Stacey was twenty-two, four years younger than me and much prettier, her blond hair cropped short and simple, carelessly styled, but her makeup was immaculate. She looked like what she was: a tomboy despite being raised by a former beauty-queen socialite in Montgomery, Alabama. She was a very recent graduate of the Savannah College of Art and Design film school, but she'd been eager to join Eckhart Investigations and hunt ghosts rather than pursue a more sane and profitable career.
I had to wonder how Alabama-socialite mom felt about that.
"Well?" Stacey asked, raising an eyebrow. She rode shotgun as I drove our unmarked blue cargo van through the streets of Savannah. It was June, and rich sunlight fell through the thick, gnarled branches of ancient live oaks dripping with Spanish moss and crepe myrtles heavy with red blossoms. The stately old trees shaded columned mansions and gardens filled with summer blooms.
"I don't know, Stacey," I said, trying not to sigh. "You tell me why ghosts wear clothes."
"I'm asking you!"
"I thought you were setting up a joke," I said.
"Nope, totally serious."
"I don't get the question," I told Stacey. "Why wouldn't they?"
"Well...think about it," Stacey said. "The living wear them to keep warm or whatever. If you're a ghost, you don't have a body."
"Does that keep you warm?" I smirked at her low-cut tank top, which wasn't quite appropriate for work.

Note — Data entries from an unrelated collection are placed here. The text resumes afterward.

/-- `SNAPSHOT_DONE` (R41). -/
def execSnapshotDone (s : State) : Ans :=
  .next (if s.flag Reg.ST_SNAP_CTRL.ARMED && decide (s.time.latched.length = islandCount) then
    (((s.put Reg.ST_SNAP_CTRL.DONE 1).put Reg.ST_SNAP_CTRL.ARMED 0).inc Reg.ST_SNAP_CTRL.SEQ 1).put
      Reg.ST_SNAP_CTRL.INCOMPLETE (ofBool s.time.armFault)
  else s)

end Sys2Proof.Machine
end

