-- ==== Sys2Proof/Machine/Window.lean ====
section
/-! DEFINITION. The host link: configuration requests, D3hot, interrupt messages, the device memory window, DOE mailboxes
and IDE streams (R390, R461 to R469, R477 to R479). -/

namespace Sys2Proof.Machine

/-! ## The link and the configuration space -/

/-- The function's rates in GT/s (R461). -/
def linkRates : List Nat := [32, 64, 128]

/-- The widths of the link (R461). -/
def linkWidths : List Nat := [1, 2, 4, 8]

/-- `PCIE_LINK_L0`: the link reaches L0, and the function becomes ready for configuration (R465). -/
def execPcieLinkL0 (rate width : Nat) (s : State) : Ans :=
  inUnits (linkRates.contains rate && linkWidths.contains width)
    (.next (if s.aon.perst || s.aon.down then s
      else { s with pcie := { s.pcie with linkL0 := true, ready := true, rate := rate, width := width } }))

/-- Every job that is neither FREE nor DONE is halted as by a HALT command, where that command is legal (R464). -/
def State.haltAll (s : State) : State :=
  (List.range 8).foldl (fun (t : State) j => if t.jobState j = 2 ∨ t.jobState j = 3 then t.haltJob j else t) s

/-- Entry into D3hot (R464). -/
def State.enterD3hot (s : State) : State := { s.haltAll with pcie := { s.pcie with d3hot := true } }

/-- `D3HOT_ENTRY`. -/
def execD3hotEntry (s : State) : Ans := .next s.enterD3hot

/-- What a completed configuration request writes (R462, R464). -/
def State.configWrite (s : State) : ConfigReq → State
  | .read => s
  | .busMaster en => { s with pcie := { s.pcie with busMaster := en } }
  | .msixControl en mask => { s with pcie := { s.pcie with msixEnable := en, functionMask := mask } }
  | .powerState true => s.enterD3hot
  | .powerState false => { s with pcie := { s.pcie with d3hot := false } }

/-- `CONFIG_REQUEST`: until the function is ready it is completed with Request Retry Status and writes nothing (R465). -/
def execConfigRequest (req : ConfigReq) (s : State) : Ans :=
  .next (if s.pcie.ready then s.configWrite req else s)

/-- `MSIX_SEND`: a pending vector's message is sent once it can be (R390). -/
def State.msixSend (s : State) (v : Nat) : State :=
  let p := s.get Reg.MSIX_PBA.PENDING
  if bit p v && s.sendable v then { s.put Reg.MSIX_PBA.PENDING (setBit p v false) with msgs := s.msgs ++ [v] } else s

/-- `MSIX_SEND`. -/
def execMsixSend (v : Nat) (s : State) : Ans := inUnits (v < 64) (.next (s.msixSend v))

/-! ## The device memory window (R468, R469) -/

/-- The address a window offset stands for. -/
def State.winAddr (s : State) (o : Nat) : Nat := 2 ^ 34 * s.get Reg.HIF_WIN.BASE + o

/-- The job states in which its virtual space may be reached through the window: LOADED, RUNNING, HALTED, DONE. -/
def State.winJob (s : State) (j : Nat) : Bool :=
  s.jobState j = 1 || s.jobState j = 2 || s.jobState j = 5 || s.jobState j = 6

/-- A byte of a window read: its value, or the code it is refused with. -/
def State.winRead (s : State) (a : Nat) : Nat × Byte :=
  let j := s.get Reg.HIF_WIN.JOB
  if s.get Reg.HIF_WIN.MODE = 0 then
    (if !s.frameExists (dfnOf a) then (0x06, 0xFF)
     else if s.ownerOf (dfnOf a) = 0xD then (0, s.memByte a) else (0x04, 0xFF))
  else if !s.winJob j then (0x04, 0xFF)
  else match s.devRead j a with
    | some b => (0, b)
    | none => (s.accessCode j a false, 0xFF)

/-- A table of page entries of a FREE or LOADED job covers an address. -/
def State.inTable (s : State) (a : Nat) : Bool :=
  (List.range 8).any (fun j => s.jobIdle j && [s.root1 j, s.root2 j].any (fun r => r ≠ 0 &&
    (s.level1 r).any (fun i => bits (s.memNat (r + 8 * i) 8) 20 23 = a / 2 ^ 20)))

/-- A direct write of a byte of a table; `ACC` of the entry that it changes is cleared (R335). -/
def State.tableWrite (s : State) (a : Nat) (b : Byte) : State :=
  let t := s.setMemByte a b
  if t.inTable a then t.setMemNat (a / 16 * 16 + 12) 2 0 else t

/-- A byte of a window write: the state after it, and the code it is refused with. -/
def State.winWrite (s : State) (a : Nat) (b : Byte) : State × Nat :=
  let j := s.get Reg.HIF_WIN.JOB
  if s.get Reg.HIF_WIN.MODE = 0 then
    (if !s.frameExists (dfnOf a) then (s, 0x06)
      else if s.ownerOf (dfnOf a) = 0xD then ((s.tableWrite a b).countMem a 1 true, 0) else (s, 0x04))
  else if !s.winJob j then (s, 0x04)
  else match s.devWrite j a b with
    | some t => (t.countMem (2 ^ 21 * ((s.pte j (bits a 21 31)).getD ⟨0, 0⟩).live + bits a 0 21) 1 true, 0)
    | none => (s, s.accessCode j a true)

/-- The code that an access counts once, from the codes of its bytes: `PAGE_FAULT` before the rejections (R468), of these
the range of a frame that does not exist first (R60, R323). -/
def winCode (codes : List Nat) : Nat :=
  firstCode [(!codes.contains 0x0A, 0x0A), (!codes.contains 0x06, 0x06), (!codes.contains 0x04, 0x04)]

/-- A refused access is counted, traced and charged to the device; no job stops. -/
def State.winRefuse (s : State) (code : Nat) : State :=
  if code = 0 then s else s.raiseErr { code := code, island := 523 }

/-- The device physical address that a permitted read of an address goes to (R399). -/
def State.winPhys (s : State) (a : Nat) : Nat :=
  if s.get Reg.HIF_WIN.MODE = 0 then a else (s.readAddr (s.get Reg.HIF_WIN.JOB) a).getD a

/-- A window read: its bytes stand in `mmioData`, and the bytes served are counted (R347). -/
def State.windowRead (s : State) (o n : Nat) : State :=
  let r := (List.range n).map (fun i => s.winRead (s.winAddr o + i))
  let t := (List.range n).foldl (fun (t : State) i =>
    if (r.getD i (0x04, 0)).1 = 0 then t.countMem (s.winPhys (s.winAddr o + i)) 1 false else t) s
  let t := t.winRefuse (winCode (r.map (·.1)))
  { t with mmioData := leNat (r.map (·.2)) }

/-- An access lies in the BAR. -/
def State.inWindow (s : State) (o n : Nat) : Bool := 1 ≤ n && o + n ≤ 2 ^ s.pcie.bar2Log2

/-- `WINDOW_READ` (R468); a device that has shut down does not answer (log 74). -/
def execWindowRead (off n : Nat) (s : State) : Ans :=
  inUnits (s.inWindow off n) (.next (if s.aon.down then s else s.windowRead off n))

/-- Write the bytes of a window write in order, collecting their codes. -/
def State.winWriteAll (s : State) (a : Nat) : List Byte → State × List Nat
  | [] => (s, [])
  | b :: t =>
    let r := s.winWrite a b
    let q := State.winWriteAll r.1 (a + 1) t
    (q.1, r.2 :: q.2)

/-- `WINDOW_WRITE` (R468), discarded while the control pairs have failed (R425, log 121). -/
def execWindowWrite (off : Nat) (data : List (BitVec 8)) (s : State) : Ans :=
  inUnits (s.inWindow off data.length)
    (.next (if s.aon.down || s.pairsFailed then s
      else
        let r := s.winWriteAll (s.winAddr off) data
        r.1.winRefuse (winCode r.2)))

/-- The code of a write of `HIF_WIN`: `BASE` is a multiple of the BAR2 size (R469). -/
def State.hifWinCode (s : State) (val : Nat) : Nat :=
  if bits val 34 18 * 2 ^ 34 % 2 ^ s.pcie.bar2Log2 = 0 then 0 else 0x06

/-- A write of `HIF_WIN`. -/
def State.writeHifWin (s : State) (val : Nat) : State :=
  if s.hifWinCode val ≠ 0 then s.reject 0x06 0x102000 none
  else ((s.put Reg.HIF_WIN.BASE (bits val 34 18)).put Reg.HIF_WIN.JOB (bits val 4 3)).put Reg.HIF_WIN.MODE (bits val 0 1)

/-- `HIF_WIN_WRITE`. -/
def execHifWinWrite (val : Nat) (s : State) : Ans := .next (s.barWrite (fun t => t.writeHifWin val))

/-- `HIF_WIN` returns to its reset value. -/
def State.resetWindow (s : State) : State :=
  ((s.clearFld Reg.HIF_WIN.BASE).clearFld Reg.HIF_WIN.JOB).clearFld Reg.HIF_WIN.MODE

/-- `BAR2_RESIZE`: 16 GiB to 4 TiB in powers of two (R467, R469). -/
def execBar2Resize (log2 : Nat) (s : State) : Ans :=
  inUnits (34 ≤ log2 && log2 ≤ 42)
    (.next (if log2 = s.pcie.bar2Log2 then s
      else { s.resetWindow with pcie := { s.pcie with bar2Log2 := log2 } }))

/-! ## DOE mailboxes (R477) -/

/-- A DOE mailbox. -/
def State.mailbox (s : State) (m : Nat) : DoeS := Tab.get {} s.doe m

/-- Write a DOE mailbox. -/
def State.setMailbox (s : State) (m : Nat) (x : DoeS) : State := { s with doe := Tab.set {} s.doe m x }

/-- The protocol of a data object: the vendor of its first two bytes and the type of its third (log 16). -/
def doeType (obj : List Byte) : Nat × Nat := (leNat (obj.take 2), (obj.getD 2 0).toNat)

/-- The mailbox serves a protocol: DOE Discovery (0) on both, CMA-SPDM (1) on 0, Secured CMA-SPDM (2) on 1 (log 16). -/
def doeServed (m : Nat) (obj : List Byte) : Bool :=
  let t := doeType obj
  t.1 = 1 && (t.2 = 0 || t.2 = m + 1)

/-- A response stands ready in a mailbox, and vector 30 signals it. -/
def State.doeReply (s : State) (m : Nat) (resp : List Byte) : State :=
  (s.setMailbox m { req := none, resp := some resp }).sendVector 30

/-- A data object arrives: discarded while the mailbox is busy, above 16 KiB, or of a protocol it does not carry; a
Discovery is answered at once, with content that the spec leaves to DOE, and an SPDM object waits for its request's
command (log 55). -/
def State.doeArrive (s : State) (m : Nat) (obj : List Byte) : State :=
  let x := s.mailbox m
  if s.aon.down || x.req.isSome || 16384 < obj.length || !doeServed m obj then s
  else if (doeType obj).2 = 0 then
    (s.bumpFree).doeReply m (leBytes 8 (s.takeFree 0))
  else s.setMailbox m { x with req := some obj }

/-- `DOE_OBJECT`. -/
def execDoeObject (mb : Nat) (obj : List (BitVec 8)) (s : State) : Ans := inUnits (mb < 2) (.next (s.doeArrive mb obj))

/-! ## IDE streams (R478) -/

/-- An IDE stream. -/
def State.stream (s : State) (n : Nat) : IdeS := Tab.get {} s.ide n

/-- Write an IDE stream. -/
def State.setStream (s : State) (n : Nat) (x : IdeS) : State := { s with ide := Tab.set {} s.ide n x }

/-- `IDE_CHECK_FAIL`: the TLP is dropped and counted, and the stream enters the Insecure state. -/
def execIdeCheckFail (stream : Nat) (s : State) : Ans :=
  inUnits (stream < 4)
    (.next ((s.raiseErr { code := 0x13, island := 523 }).setStream stream { s.stream stream with secure := false }))

end Sys2Proof.Machine
end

I've been scratched and bruised by enough angry spirits that I wear turtlenecks, leather, and denim even in hot weather. I've tried to warn Stacey about this, but she hasn't listened so far.
"Uh, no..." Stacey looked down at her shirt as if puzzled.
"So why do you wear it?"
"Because I don't want to be naked?"
"Question answered," I said. "Next?"
"Why do ghosts wrap themselves in bedsheets?" Stacey asked.
"They don't do that. Why would you even think--?"
"So they can rest in peace." Stacey beamed, then her smile faltered a little. "That's a joke."
"No, jokes make you laugh."
"That one killed at my second-grade Halloween party."
"Only because your audience was high on sugar," I said.
"Here's another one: why do ghosts come out at night?"
"Because their electromagnetic fields are sensitive to dense concentrations of photons."
"Joke-ruiner," Stacey said.
We drove north and west, away from the city center. The Treadwell house was in an odd area of town, upriver, near empty brick warehouses and a few old factory shells dating back more than a hundred years. The nearest residential neighborhood was a row of decrepit bungalows on narrow, weedy lots, some of them clearly abandoned or foreclosed. They'd probably been inhabited by factory and dock workers at some point.